With the need to check for pre-existence lifted, the procedure adjoin-set can be a straight cons and the time complexity drops to Θ(1).

 (define (adjoin-set x set) 
   (cons x set)) 

Also, union-set can now become a straight append and its time complexity drops to Θ(n).

 (define (union-set set1 set2) 
   (append set1 set2)) 

There isn’t any way to improve element-of-set? or intersection-set.


bravely

@sgm, actually there is to improve `intersection-set`: getting all the dupes using union then filtering via strict intersection. strict version by itself only keeps dupes from the first set, not the second. didn't try to optimize though. `element-of-set` sure, stays as it is.

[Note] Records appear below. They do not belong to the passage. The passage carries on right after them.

-- ==== Sys2Proof/Machine/Complex.lean ====
section
/-! DEFINITION. Complex values and the complex operations of the rules (00_scope.md R13 to R16). -/

namespace Sys2Proof.Machine

/-- A complex value: a pair of binary64 values (00_scope.md R13). -/
structure Cplx where
  re : F64
  im : F64
deriving DecidableEq, Repr

/-- `ZERO`, the pair of +0 values (00_scope.md R13). -/
def cZero : Cplx := ⟨fZero, fZero⟩

def cAdd (d : Draw) (a b : Cplx) : Cplx := ⟨fAdd (0 :: d) a.re b.re, fAdd (1 :: d) a.im b.im⟩

def cSub (d : Draw) (a b : Cplx) : Cplx := ⟨fSub (0 :: d) a.re b.re, fSub (1 :: d) a.im b.im⟩

/-- The product by a binary64 scalar. -/
def cScale (d : Draw) (a : Cplx) (s : F64) : Cplx := ⟨fMul (0 :: d) a.re s, fMul (1 :: d) a.im s⟩

def cConj (a : Cplx) : Cplx := ⟨a.re, fNeg a.im⟩

/-- The channel swap, an exact move (00_scope.md R11, R13). -/
def cSwap (a : Cplx) : Cplx := ⟨a.im, a.re⟩

/-- The complex product: four rounded products, then one rounded difference and one rounded sum (00_scope.md R14). -/
def cMul (d : Draw) (a b : Cplx) : Cplx :=
  ⟨fSub (4 :: d) (fMul (0 :: d) a.re b.re) (fMul (1 :: d) a.im b.im),
   fAdd (5 :: d) (fMul (2 :: d) a.re b.im) (fMul (3 :: d) a.im b.re)⟩

/-- Element `k` of a complex sequence (00_scope.md R16). -/
def cAt (x : List Cplx) (k : Nat) : Cplx := x.getD k cZero

/-- Element `k` of a real sequence (00_scope.md R16). -/
def rAt (x : List F64) (k : Nat) : F64 := x.getD k fZero

/-- The complex sequence of a real one: imaginary parts +0 (00_scope.md R16). -/
def realToComplex (r : List F64) : List Cplx := r.map fun v => ⟨v, fZero⟩

/-- The sequence `f 0, …, f (n-1)`. -/
def tabulate {α : Type} (n : Nat) (f : Nat → α) : List α := (List.range n).map f

end Sys2Proof.Machine
end

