-- ==== Sys2Proof/Machine/Units.lean ====
section
/-! DEFINITION. The leaf units: twiddle ROM, butterfly operator, bit-reversal network; and the command TWTAB
(40_units.md). -/

namespace Sys2Proof.Machine

/-- `ROM[s][k] = TRIG(k, 2^s)` (10_state.md R39). -/
def romEntry (c : Config) (s k : Nat) : Cplx := trig c k (2 ^ s)

/-- `ROMRD(n, k)` for a power of two `n` and `k < n/2` (40_units.md R74). -/
def romRead (c : Config) (n k : Nat) : Cplx := romEntry c (Nat.log2 n) k

/-- `TW(n, mMax, m)`: the twiddle of group `m` in the stage of half-width `mMax` (40_units.md R75). -/
def twiddle (c : Config) (n mMax m : Nat) : Cplx := romRead c n (m * (n / (2 * mMax)))

/-- The butterfly operator, with the conjugate of the ROM entry (40_units.md R76, 90_conflicts.md C1). -/
def butterfly (d : Draw) (ai aj w : Cplx) : Cplx × Cplx :=
  let t := cMul (0 :: d) aj (cConj w)
  (cAdd (1 :: d) ai t, cSub (2 :: d) ai t)

/-- `rev_s(i)`: bit `b` of the result is bit `s-1-b` of `i` (40_units.md R79). -/
def bitRev : (s i : Nat) → Nat
  | 0, _ => 0
  | s + 1, i => i % 2 * 2 ^ s + bitRev s (i / 2)

/-- `BITREVP(x)`, for a length `n = 2^s`: `a[j] = x[rev_s(j)]` (40_units.md R80). -/
def bitRevPermute (x : List Cplx) : List Cplx :=
  tabulate x.length fun j => cAt x (bitRev (Nat.log2 x.length) j)

/-- The reversed counter's step from the bit `2^(b-1)` down: clear set bits, then set the first clear one
(40_units.md R81). -/
def revCarry : (b i2 : Nat) → Nat
  | 0, i2 => i2
  | b + 1, i2 => if i2.testBit b then revCarry b (i2 ^^^ 2 ^ b) else i2 ||| 2 ^ b

/-- The network as the source's counter (40_units.md R81): element `i` of `x` moves to the counter's value, which then
steps. `n = 2^s`. -/
def bitRevCounterLoop (s : Nat) (x : List Cplx) : List Cplx :=
  ((List.range x.length).foldl
    (fun (st : List Cplx × Nat) i => (st.1.set st.2 (cAt x i), revCarry s st.2))
    (x, 0)).1

/-- `TWTAB` (40_units.md R83). -/
def execTwtab (s : State) : Host.Outcome State Fault Refusal :=
  let n := lenOf s
  runCommand s
    { empty := false, oddlen := false, badlen := !isPow2 n || 2 * s.cfg.nmax < n,
      input := .none, output := .complex (n / 2) }
    fun _ => .complex (tabulate (n / 2) fun k => romRead s.cfg n k)

end Sys2Proof.Machine
end

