/-- R83: the twiddle table of size LEN. -/
def Obligations.TwtabWritesTheTwiddleTable : Prop :=
  (∀ s : State, IsPowerOfTwo s.len.toNat → s.len.toNat ≤ 2 * s.cfg.nmax → DestOk s (s.len.toNat / 2) →
    ∃ t y, exec .twtab s = .next t ∧ WroteComplex s t y ∧ y.length = s.len.toNat / 2 ∧
      ∀ k, k < s.len.toNat / 2 → cAt y k = trig s.cfg k s.len.toNat) ∧
  FailsAsListed .twtab

/-- R98: the chirp of length LEN, its phase index reduced before it is scaled. -/
def Obligations.ChirptabWritesTheChirp : Prop :=
  (∀ s : State, s.len.toNat ≤ s.cfg.nmax → DestOk s s.len.toNat →
    ∃ t y, exec .chirptab s = .next t ∧ t.outcnt = s.len ∧ WroteComplex s t y ∧ y.length = s.len.toNat ∧
      ∀ k, k < s.len.toNat → cAt y k = trig s.cfg (k * k % (2 * s.len.toNat)) (2 * s.len.toNat)) ∧
  FailsAsListed .chirptab

/-- R107: the complex FFT of a real signal: element `k` of the input is the word at `SRC_RE + 8k` (R45), its imaginary
part +0. -/
def Obligations.FftrealWritesTheFullSpectrum : Prop :=
  (∀ s : State, s.len.toNat ≤ s.cfg.nmax → BufferOk s s.srcRe s.len.toNat → DestOk s s.len.toNat →
    ∃ t, exec .fftreal s = .next t ∧ t.outcnt = s.len ∧
      WroteComplex s t
        (ffte s.cfg [s.nanCtr] ((realInput s).map fun v => ⟨v, 0#64⟩) true)) ∧
  FailsAsListed .fftreal

/-- R109: the packed half-length transform of an even length, `N/2 + Q` bins. R108, bin by bin, with `z` the transform
of the packed pairs and the Nyquist bin last: the equations hold whatever NaN encodings are drawn, NaN encodings
aside (R11). -/
def Obligations.FftrealhalfWritesTheHalfSpectrum : Prop :=
  realOf fHalf = 1 / 2 ∧
  ∀ q : Bool,
    (∀ s : State, s.len.toNat ≠ 0 → s.len.toNat % 2 = 0 → s.len.toNat ≤ s.cfg.nmax →
      BufferOk s s.srcRe s.len.toNat → DestOk s (s.len.toNat / 2 + q.toNat) →
      ∃ t, exec (.fftrealhalf q) s = .next t ∧
        t.outcnt.toNat = (s.len.toNat / 2 + q.toNat) ∧
        WroteComplex s t (realHalf s.cfg [s.nanCtr] (realInput s) q)) ∧
    (∀ (c : Config) (d e : Draw) (x : List F64) (h : Nat), x.length = 2 * h → 1 ≤ h →
      let z := ffte c e ((List.range h).map fun k => ⟨rAt x (2 * k), rAt x (2 * k + 1)⟩) true
      (realHalf c d x q).length = h + q.toNat ∧
      (∀ k, k < h →
        let zc := cConj (cAt z ((h - k) % h))
        let ev := cScale e (cAdd e (cAt z k) zc) fHalf
        let df := cScale e (cSub e (cAt z k) zc) fHalf
        SameC (cAt (realHalf c d x q) k) (cAdd e ev (cMul e ⟨df.im, fNeg df.re⟩ (cConj (trig c k (2 * h)))))) ∧
      (q = true → SameC (cAt (realHalf c d x q) h) ⟨fSub e (cAt z 0).re (cAt z 0).im, 0#64⟩)) ∧
    FailsAsListed (.fftrealhalf q)

/-- R110: the normalized half spectrum: bin `k` of the fast path for an even length, of the full transform for an odd
one, times `1.0 / N` for bin 0 and the Nyquist bin and `2.0 / N` for the others, each scale one rounded division of the
numbers 1, 2 and `N`, every length that R5 allows (up to 2^28) being exact in binary64,
whatever NaN encodings are drawn and NaN encodings aside (R11). For an odd length Q is ignored: the two forms end in the
same state; that their NaN encodings are equal too is the model's shared draw (log 3). -/
def Obligations.FftrealspecWritesTheNormalizedSpectrum : Prop :=
  realOf fOne = 1 ∧ realOf fTwo = 2 ∧ (∀ n : Nat, 1 ≤ n → n ≤ 2 ^ 28 → realOf (fOfNat n) = n) ∧
  ∀ q : Bool,
    (∀ s : State, s.len.toNat ≠ 0 → s.len.toNat ≤ s.cfg.nmax → BufferOk s s.srcRe s.len.toNat →
      DestOk s (spectrumCount s.len.toNat q) →
      ∃ t, exec (.fftrealspec q) s = .next t ∧ t.outcnt = BitVec.ofNat 32 (spectrumCount s.len.toNat q) ∧
        WroteComplex s t (realSpectrum s.cfg [s.nanCtr] (realInput s) q)) ∧
    (∀ (c : Config) (d e : Draw) (x : List F64), 1 ≤ x.length →
      let n := x.length
      let bins := if n % 2 = 0 then realHalf c e x q else ffte c e (x.map fun v => ⟨v, 0#64⟩) true
      (realSpectrum c d x q).length = (n + 1) / 2 + (if q = true ∧ n % 2 = 0 then 1 else 0) ∧
      ∀ k, k < (realSpectrum c d x q).length →
        SameC (cAt (realSpectrum c d x q) k)
          (cScale e (cAt bins k)
            (fDiv e (if k = 0 ∨ (q = true ∧ n % 2 = 0 ∧ k = n / 2) then fOne else fTwo) (fOfNat n)))) ∧
    (∀ s : State, s.len.toNat % 2 = 1 → exec (.fftrealspec q) s = exec (.fftrealspec !q) s) ∧
    FailsAsListed (.fftrealspec q)

/-- R114: the full-length reconstruction `IS`. R112: its words are the real channel of the inverse transform of the full
spectrum, whatever NaN encodings are drawn and NaN encodings aside (R11). -/
def Obligations.IfftrealsWritesTheFullReconstruction : Prop :=
  ∀ q : Bool,
    (∀ s : State, s.len.toNat ≤ s.cfg.nmax → s.outlen.toNat ≤ s.cfg.nmax → SourceOk s s.len.toNat →
      BufferOk s s.dstRe s.outlen.toNat →
      ∃ t, exec (.ifftreals q) s = .next t ∧ t.outcnt = s.outlen ∧
        WroteReal s t (inverseSimple s.cfg [s.nanCtr] (complexInput s) s.outlen.toNat q)) ∧
    (∀ (c : Config) (d e : Draw) (sp : List Cplx) (n : Nat),
      (inverseSimple c d sp n q).length = n ∧
      ∀ k, k < n →
        SameUpToNaN (rAt (inverseSimple c d sp n q) k) (cAt (ffte c e (fullSpectrum sp n q) false) k).re) ∧
    FailsAsListed (.ifftreals q)

/-- R115: the half-length reconstruction `IO` of an even output length. R113: the words `2j` and `2j+1` are the parts of
element `j` of the inverse transform of the packed bins, whatever NaN encodings are drawn and NaN encodings
aside (R11). -/
def Obligations.IfftrealoWritesTheHalfReconstruction : Prop :=
  ∀ q : Bool,
    (∀ s : State, s.outlen.toNat % 2 = 0 → s.len.toNat ≤ s.cfg.nmax → s.outlen.toNat ≤ s.cfg.nmax →
      SourceOk s s.len.toNat → BufferOk s s.dstRe s.outlen.toNat →
      ∃ t, exec (.ifftrealo q) s = .next t ∧ t.outcnt = s.outlen ∧
        WroteReal s t (inverseOpt s.cfg [s.nanCtr] (complexInput s) s.outlen.toNat q)) ∧
    (∀ (c : Config) (d e : Draw) (sp : List Cplx) (h : Nat),
      let x0 : Cplx := ⟨(cAt sp 0).re, 0#64⟩
      let xh : Cplx := if q = true then ⟨(cAt sp h).re, 0#64⟩ else ⟨0#64, 0#64⟩
      let packed := (List.range h).map fun k =>
        let xk := if k = 0 then x0 else cAt sp k
        let xc := cConj (if k = 0 then xh else cAt sp (h - k))
        let ev := cAdd e xk xc
        let o := cMul e (cSub e xk xc) (trig c k (2 * h))
        (⟨fSub e ev.re o.im, fAdd e ev.im o.re⟩ : Cplx)
      let z := ffte c e packed false
      (inverseOpt c d sp (2 * h) q).length = 2 * h ∧
      ∀ j, j < h →
        SameUpToNaN (rAt (inverseOpt c d sp (2 * h) q) (2 * j)) (cAt z j).re ∧
        SameUpToNaN (rAt (inverseOpt c d sp (2 * h) q) (2 * j + 1)) (cAt z j).im) ∧
    FailsAsListed (.ifftrealo q)

/-- R116: the words of `IFFTREALO` for an even output length and of `IFFTREALS` for an odd one, bit for bit. That the NaN
encodings of the two commands are equal is the model's shared draw (log 3). -/
def Obligations.IfftrealChoosesByParity : Prop :=
  ∀ q : Bool,
    (∀ s : State, s.len.toNat ≤ s.cfg.nmax → s.outlen.toNat ≤ s.cfg.nmax → SourceOk s s.len.toNat →
      BufferOk s s.dstRe s.outlen.toNat →
      ∃ t, exec (.ifftreal q) s = .next t ∧ t.outcnt = s.outlen ∧
        exec (if s.outlen.toNat % 2 = 0 then .ifftrealo q else .ifftreals q) s = .next t ∧
        WroteReal s t
          (if s.outlen.toNat % 2 = 0 then inverseOpt s.cfg [s.nanCtr] (complexInput s) s.outlen.toNat q
            else inverseSimple s.cfg [s.nanCtr] (complexInput s) s.outlen.toNat q)) ∧
    FailsAsListed (.ifftreal q)

/-- R117: element `k` of the input moves to index `(k + ⌊n/2⌋) mod n`, bit for bit. -/
def Obligations.FftshiftRotatesByHalf : Prop :=
  (∀ s : State, s.len.toNat ≤ s.cfg.nmax → SourceOk s s.len.toNat → DestOk s s.len.toNat →
    ∃ t y, exec .fftshift s = .next t ∧ t.outcnt = s.len ∧ WroteComplex s t y ∧ y.length = s.len.toNat ∧
      ∀ k, k < s.len.toNat →
        cAt y ((k + s.len.toNat / 2) % s.len.toNat) =
          ⟨memRead s (s.srcRe.toNat + 8 * k), memRead s (s.srcIm.toNat + 8 * k)⟩) ∧
  FailsAsListed .fftshift

/-! ### Numbers and units -/

/-- The rounding function every operation of R10 goes through, roundTiesToEven: the rounded magnitude of `n/d` is infinite exactly from half a unit past the largest finite
value on; otherwise no binary64 value is nearer to `n/d`, and of two equally near ones the even encoding is taken. -/
def Obligations.RoundingIsToNearestEven : Prop :=
  ∀ n d : Nat, 0 < d →
    (roundMag n d = fInfBits ↔ (2 ^ 54 - 1) * 2 ^ 2044 * d ≤ n) ∧
    (roundMag n d ≠ fInfBits →
      IsFinite (fPack false (roundMag n d)) ∧
      ∀ y : F64, IsFinite y →
        let v := fMag (fPack false (roundMag n d))
        ((n : Int) - v * d).natAbs ≤ ((n : Int) - fMag y * d).natAbs ∧
        (((n : Int) - v * d).natAbs = ((n : Int) - fMag y * d).natAbs → fMag y ≠ v → roundMag n d % 2 = 0))

/-- R10: where the exact sum or product of two finite values is a nonzero binary64 value, the operation returns it. -/
def Obligations.ExactResultsAreReturned : Prop :=
  ∀ (d : Draw) (x y z : F64), IsFinite x → IsFinite y → IsFinite z → fMag z ≠ 0 →
    (fInt x + fInt y = fInt z → fAdd d x y = z) ∧ (fInt x - fInt y = fInt z → fSub d x y = z) ∧
    (fInt x * fInt y = fInt z * 2 ^ 1074 → fMul d x y = z)

/-- R13, R14: the complex operations part by part, each product, sum and difference rounded on its own, whatever NaN
encodings are drawn; `conj` and `swap` move the encodings, `conj` with the sign bit of the imaginary part flipped (R10);
`ZERO` is the pair of +0 values. R15: the product by a conjugate, part by part, signed zeros included. -/
def Obligations.ConjugateProductIdentity : Prop :=
  (∀ (d e : Draw) (a b : Cplx) (v : F64),
    SameC (cAdd d a b) ⟨fAdd e a.re b.re, fAdd e a.im b.im⟩ ∧
    SameC (cSub d a b) ⟨fSub e a.re b.re, fSub e a.im b.im⟩ ∧
    SameC (cScale d a v) ⟨fMul e a.re v, fMul e a.im v⟩ ∧
    SameC (cMul d a b)
      ⟨fSub e (fMul e a.re b.re) (fMul e a.im b.im), fAdd e (fMul e a.re b.im) (fMul e a.im b.re)⟩) ∧
  (∀ a : Cplx, cConj a = ⟨a.re, a.im ^^^ 0x8000000000000000#64⟩ ∧ cSwap a = ⟨a.im, a.re⟩) ∧
  cZero = ⟨0#64, 0#64⟩ ∧
  ∀ (d : Draw) (a w : Cplx),
    SameUpToNaN (cMul d a (cConj w)).re
      (fAdd (4 :: d) (fMul (0 :: d) a.re w.re) (fMul (1 :: d) a.im w.im)) ∧
    SameUpToNaN (cMul d a (cConj w)).im
      (fSub (5 :: d) (fMul (3 :: d) a.im w.re) (fMul (2 :: d) a.re w.im))

/-- R12 (a) and (b): `TRIG` depends only on `p/q`, and a component whose exact value is 0, 1, -1, 1/2 or -1/2 is that
value, a zero being +0; for every configuration. -/
def Obligations.TrigIsExactWhereTheSpecSaysSo : Prop :=
  ∀ (c : Config) (p q : Nat), p < q →
    (∀ p' q', p' < q' → p * q' = p' * q → trig c p q = trig c p' q') ∧
    (∀ v : ℝ, v = 0 ∨ v = 1 ∨ v = -1 ∨ v = 1 / 2 ∨ v = -1 / 2 →
      (Real.cos (2 * Real.pi * p / q) = v → realOf (trig c p q).re = v ∧ (v = 0 → (trig c p q).re = 0#64)) ∧
      (Real.sin (2 * Real.pi * p / q) = v → realOf (trig c p q).im = v ∧ (v = 0 → (trig c p q).im = 0#64)))

/-- R12 (c): each component is finite and within 1 unit in the last place of the exact value, for every configuration,
and every `q` up to 2^29, the largest FFTB uses. -/
def Obligations.TrigIsWithinOneUlp : Prop :=
  ∀ (c : Config) (p q : Nat), p < q → q ≤ 2 ^ 29 →
    (IsFinite (trig c p q).re ∧
      |realOf (trig c p q).re - Real.cos (2 * Real.pi * p / q)| ≤ ulpOf (Real.cos (2 * Real.pi * p / q))) ∧
    (IsFinite (trig c p q).im ∧
      |realOf (trig c p q).im - Real.sin (2 * Real.pi * p / q)| ≤ ulpOf (Real.sin (2 * Real.pi * p / q)))

/-- R78: the worked butterfly `BFLY((1, 2), (3, 4), ROMRD(4, 1)) = ((5, -1), (-3, 5))`, in every configuration. -/
def Obligations.ButterflyWorkedExample : Prop :=
  ∀ (c : Config) (d : Draw),
    butterfly d ⟨0x3FF0000000000000#64, 0x4000000000000000#64⟩ ⟨0x4008000000000000#64, 0x4010000000000000#64⟩
        (romRead c 4 1) =
      (⟨0x4014000000000000#64, 0xBFF0000000000000#64⟩, ⟨0xC008000000000000#64, 0x4014000000000000#64⟩)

 (define (element-of-set? x set) 
   (cond ((null? set) false) 
         ((equal? x (car set)) true) 
         (else (element-of-set? x (cdr set))))) 
  
 (define (adjoin-set x set) 
   (cons x set)) 
  
 (define (intersection-set-strict set1 set2) 
   (cond ((or (null? set1) (null? set2)) '()) 
         ((element-of-set? (car set1) set2)         
          (cons (car set1) 
                (intersection-set-strict (cdr set1) set2))) 
         (else (intersection-set-strict (cdr set1) set2)))) 
  
 (define (intersection-set set1 set2) 
   (let ((inter (intersection-set-strict set1 set2)) 
         (union (union-set set1 set2))) 
     (filter (lambda (x) (element-of-set? x inter)) 
             union))) 
  
 (define (union-set set1 set2) 
   (append set1 set2)) 
  
  
 ; from racket's rackunit 
 (check-equal? (intersection-set '(0 1 1 2 2 3) '(2 2 3 4)) 
               '(2 2 3 2 2 3))